# Hello from NE FL



## tnrch (Mar 1, 2016)

Hello from NE FL. New to microskiffs but not new to much else. I am stepping down from Bay boats and traditional flats skiff (Hewes) to something easier to pole and maneuver. I am really looking forward to finally learning the fine art of fly fishing from my BT Mosquito, scheduled for delivery in September. Thanks to all who have posted Beavertail experiences and shared build information on their Mosquitoes.


----------



## fishnpreacher (Jul 28, 2018)

Welcome, and post up some pics of that Mosquito when you get it!


----------



## Blue748 (May 28, 2017)

welcome!

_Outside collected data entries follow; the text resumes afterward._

-- ==== Sys2Proof/Tests/Slice0.lean ====
section
/-! SUPPORT. Tests. Every expected value is taken from the spec's worked vectors (spec/95_test_vectors.md, named in
the comment) or worked out by hand from the rule named; none is the model's own answer. Then, for every statement with
hypotheses, values that meet them. -/

set_option Elab.async false

namespace Sys2Proof.Tests

open Sys2Proof.Machine

/-! ## Helpers -/

/-- The reset state with a stack. -/
def onStack (xs : List Value) : State := { State.reset with stk := xs }

/-- The reset state with input lines. -/
def onInput (ls : List Text) : State := { State.reset with input := ls }

/-- The datum of a natural number, as a Value. -/
def num (k : Nat) : Value := .num (F64.ofNat k)

/-- `REFCFG` with a stack of one value, no codec integer above one bit and Texts of two characters. -/
def smallWf : WfConfig :=
  ⟨{ refcfg with maxStack := some 1, maxNbits := some 1, maxText := some 2 }, by decide +kernel⟩

/-- A state under those capacities. -/
def small : State := { State.reset with cfg := smallWf }

/-- One field after one step at the table word, or nothing. -/
def after {α : Type} (f : State → α) (s : State) (nbits w : Nat) : Option α :=
  match step (s.withFetchWord nbits w) with
  | .next t => some (f t)
  | .fault _ => none
  | .refused _ => none

/-! ## WellFormed refuses what is ill formed -/

theorem test_wf_short_code_page : ({ refcfg with glyphs := refcfg.glyphs.take 127 } : Config).codePageWf = false := by
  decide +kernel

theorem test_wf_glyph_twice : ({ refcfg with glyphs := refcfg.glyphs.set 0 'x' } : Config).codePageWf = false := by
  decide +kernel

theorem test_wf_three_ws_slots : ({ refcfg with ws := [9, 10, 13] } : Config).whitespaceWf = false := by
  decide +kernel

theorem test_wf_ws_slot_twice : ({ refcfg with ws := [9, 10, 13, 13] } : Config).whitespaceWf = false := by
  decide +kernel

/-- Slot 0 takes the native line feed, which is the character of whitespace slot 10. -/
theorem test_wf_native_whitespace_elsewhere :
    ({ refcfg with glyphs := refcfg.glyphs.set 0 '\n' } : Config).whitespaceWf = false := by
  decide +kernel

theorem test_wf_dict_empty : Config.dictWf [] = false := by decide

theorem test_wf_dict_empty_word : Config.dictWf [['a'], []] = false := by decide

theorem test_wf_dict_word_twice : Config.dictWf [['a'], ['b'], ['a']] = false := by decide

theorem test_wf_dict_uppercase : Config.dictWf [['a', 'B']] = false := by decide

theorem test_wf_glyph_missing : ({ refcfg with glyphs := refcfg.glyphs.set 43 'é' } : Config).glyphsPresent = false := by
  decide +kernel

theorem test_wf_special_is_command : ({ refcfg with symSesc := 43 } : Config).specialsWf = false := by decide +kernel

theorem test_wf_sep_is_escape : ({ refcfg with symSep := 92 } : Config).specialsWf = false := by decide +kernel

theorem test_wf_sep_is_quote : ({ refcfg with symSep := 34 } : Config).specialsWf = false := by decide +kernel

/-- Each ill-formed part makes the whole configuration ill formed. -/
theorem test_wf_config_refused :
    ({ refcfg with ws := [9, 10, 13] } : Config).wf = false ∧ ({ refcfg with dictS := [] } : Config).wf = false ∧
    ({ refcfg with dictL := [['X']] } : Config).wf = false ∧ ({ refcfg with symSep := 92 } : Config).wf = false := by
  decide +kernel

/-- Ill-formed instructions: no digit; an unimplemented symbol that is the escape, a digit or a command; an
unimplemented extension that is `t` or `D`; a Literal section without a symbol. -/
theorem test_wf_instr_refused :
    (Instr.num []).wf refcfg = false ∧ (Instr.unimplCmd 39).wf refcfg = false ∧
    (Instr.unimplCmd 48).wf refcfg = false ∧ (Instr.unimplCmd 43).wf refcfg = false ∧
    (Instr.unimplCmd 7).wf refcfg = false ∧ (Instr.unimplExt 116).wf refcfg = false ∧
    (Instr.unimplExt 68).wf refcfg = false ∧ (Instr.literal []).wf refcfg = false := by
  decide +kernel

/-- `D` alone names no command (R82). -/
theorem test_wf_instr_accepted : (Instr.unimplCmd 68).wf refcfg = true ∧ (Instr.num [0]).wf refcfg = true := by
  decide +kernel

/-! ## Decoding: the words of R76, R80, R81 under REFCFG -/

theorem test_decode_inc : decodeTableWord 8 0b10000001 = some .inc := by decide +kernel

theorem test_decode_dec : decodeTableWord 8 0b10000010 = some .dec := by decide +kernel

theorem test_decode_addTwo : decodeTableWord 8 0b11001001 = some .addTwo := by decide +kernel

theorem test_decode_subTwo : decodeTableWord 8 0b11001010 = some .subTwo := by decide +kernel

theorem test_decode_add : decodeTableWord 8 0b10101011 = some .add := by decide +kernel

theorem test_decode_sub : decodeTableWord 8 0b10101101 = some .sub := by decide +kernel

theorem test_decode_mul : decodeTableWord 8 0b10101010 = some .mul := by decide +kernel

theorem test_decode_div : decodeTableWord 8 0b10101111 = some .div := by decide +kernel

theorem test_decode_dup : decodeTableWord 8 0b10111010 = some .dup := by decide +kernel

theorem test_decode_swap : decodeTableWord 8 0b11111110 = some .swap := by decide +kernel

theorem test_decode_drop : decodeTableWord 8 0b10100100 = some .drop := by decide +kernel

theorem test_decode_armPush : decodeTableWord 8 0b10100010 = some .armPush := by decide +kernel

theorem test_decode_clearAcc : decodeTableWord 8 0b10100011 = some .clearAcc := by decide +kernel

theorem test_decode_armCompress : decodeTableWord 8 0b11100100 = some .armCompress := by decide +kernel

theorem test_decode_storeNot : decodeTableWord 8 0b10000011 = some .storeNot := by decide +kernel

theorem test_decode_storeEq : decodeTableWord 8 0b10000100 = some .storeEq := by decide +kernel

theorem test_decode_storeN : decodeTableWord 8 0b10000101 = some .storeN := by decide +kernel

theorem test_decode_explode : decodeTableWord 8 0b10000110 = some .explode := by decide +kernel

theorem test_decode_upperAlpha : decodeTableWord 8 0b11000001 = some .upperAlpha := by decide +kernel

theorem test_decode_lowerAlpha : decodeTableWord 8 0b11100001 = some .lowerAlpha := by decide +kernel

theorem test_decode_printable : decodeTableWord 8 0b11011010 = some .printable := by decide +kernel

theorem test_decode_space : decodeTableWord 8 0b11010011 = some .space := by decide +kernel

theorem test_decode_concat : decodeTableWord 8 0b11100011 = some .concat := by decide +kernel

theorem test_decode_revConcat : decodeTableWord 8 0b11100010 = some .revConcat := by decide +kernel

theorem test_decode_index : decodeTableWord 8 0b11000000 = some .index := by decide +kernel

theorem test_decode_head : decodeTableWord 8 0b11001000 = some .head := by decide +kernel

theorem test_decode_tail : decodeTableWord 8 0b11010100 = some .tail := by decide +kernel

theorem test_decode_centre : decodeTableWord 8 0b11000011 = some .centre := by decide +kernel

theorem test_decode_titleCase : decodeTableWord 8 0b11110100 = some .titleCase := by decide +kernel

theorem test_decode_capitalise : decodeTableWord 8 0b11101001 = some .capitalise := by decide +kernel

theorem test_decode_join : decodeTableWord 8 0b11101010 = some .join := by decide +kernel

theorem test_decode_range : decodeTableWord 8 0b11110010 = some .range := by decide +kernel

theorem test_decode_zeroRange : decodeTableWord 8 0b11010010 = some .zeroRange := by decide +kernel

theorem test_decode_num : decodeTableWord 8 0b10110111 = some (.num [7]) := by decide +kernel

/-- Vector T2: a digit run is one token. -/
theorem test_decode_num_run : decode refcfg [0xB0, 0xB0, 0xB7, 0xAB] = .ok (.num [0, 0, 7], [0xAB]) := by
  decide +kernel

theorem test_decode_str : decodeTableWord 16 0b1010011111111000 = some (.str 120) := by decide +kernel

theorem test_decode_dump : decodeTableWord 16 0b1000011111000100 = some .dump := by decide +kernel

theorem test_decode_apaTitle : decodeTableWord 16 0b1000011111110100 = some .apaTitle := by decide +kernel

theorem test_decode_unimplCmd : decodeTableWord 8 0b10100000 = some (.unimplCmd 32) ∧
    decodeTableWord 8 0xC4 = some (.unimplCmd 68) := by decide +kernel

theorem test_decode_unimplExt : decodeTableWord 16 0b1000011111111000 = some (.unimplExt 120) := by decide +kernel

/-- A prefix that is the last byte of its section, the next byte being a Literal byte (R83). -/
theorem test_decode_bad : decode refcfg [0xA7, 0x41] = .ok (.bad .sesc, [0x41]) ∧
    decode refcfg [0x87] = .ok (.bad .ext, []) := by decide +kernel

theorem test_decode_literal : decode refcfg [0x41, 0x42, 0xC1, 0x43] = .ok (.literal [65, 66], [0xC1, 0x43]) := by
  decide +kernel

/-- INSTRUCTION-BYTE: the row that one byte is: a command, a digit, a prefix, an unimplemented symbol. -/
theorem test_decode_instructionByte : byteInstr refcfg 43 = .add ∧ byteInstr refcfg 0x35 = .num [5] ∧
    byteInstr refcfg 7 = .bad .ext ∧ byteInstr refcfg 0 = .unimplCmd 0 := by decide +kernel

theorem test_decode_nothing : decode refcfg [] = .error .noByte := by decide +kernel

Also hail from NE FL.


----------



## DAY Job (Aug 9, 2018)

I'm in Jax. (Mandarin) Welcome!


----------



## TieOneOnJax (May 24, 2018)

Lots of us from Jax on here! Good to have you.


----------



## mmccull5 (Nov 15, 2012)

Welcome! Agree, need pics! I get to down to little talbot on occasion.


----------



## KCTim (Feb 7, 2017)

Welcome and I also fish a Mosquito in the JAX area.


----------



## tnrch (Mar 1, 2016)

All, thanks for the welcome. My boat goes in the mold next week at Beavertail so I’ll start a new thread when I get pictures from the factory.


----------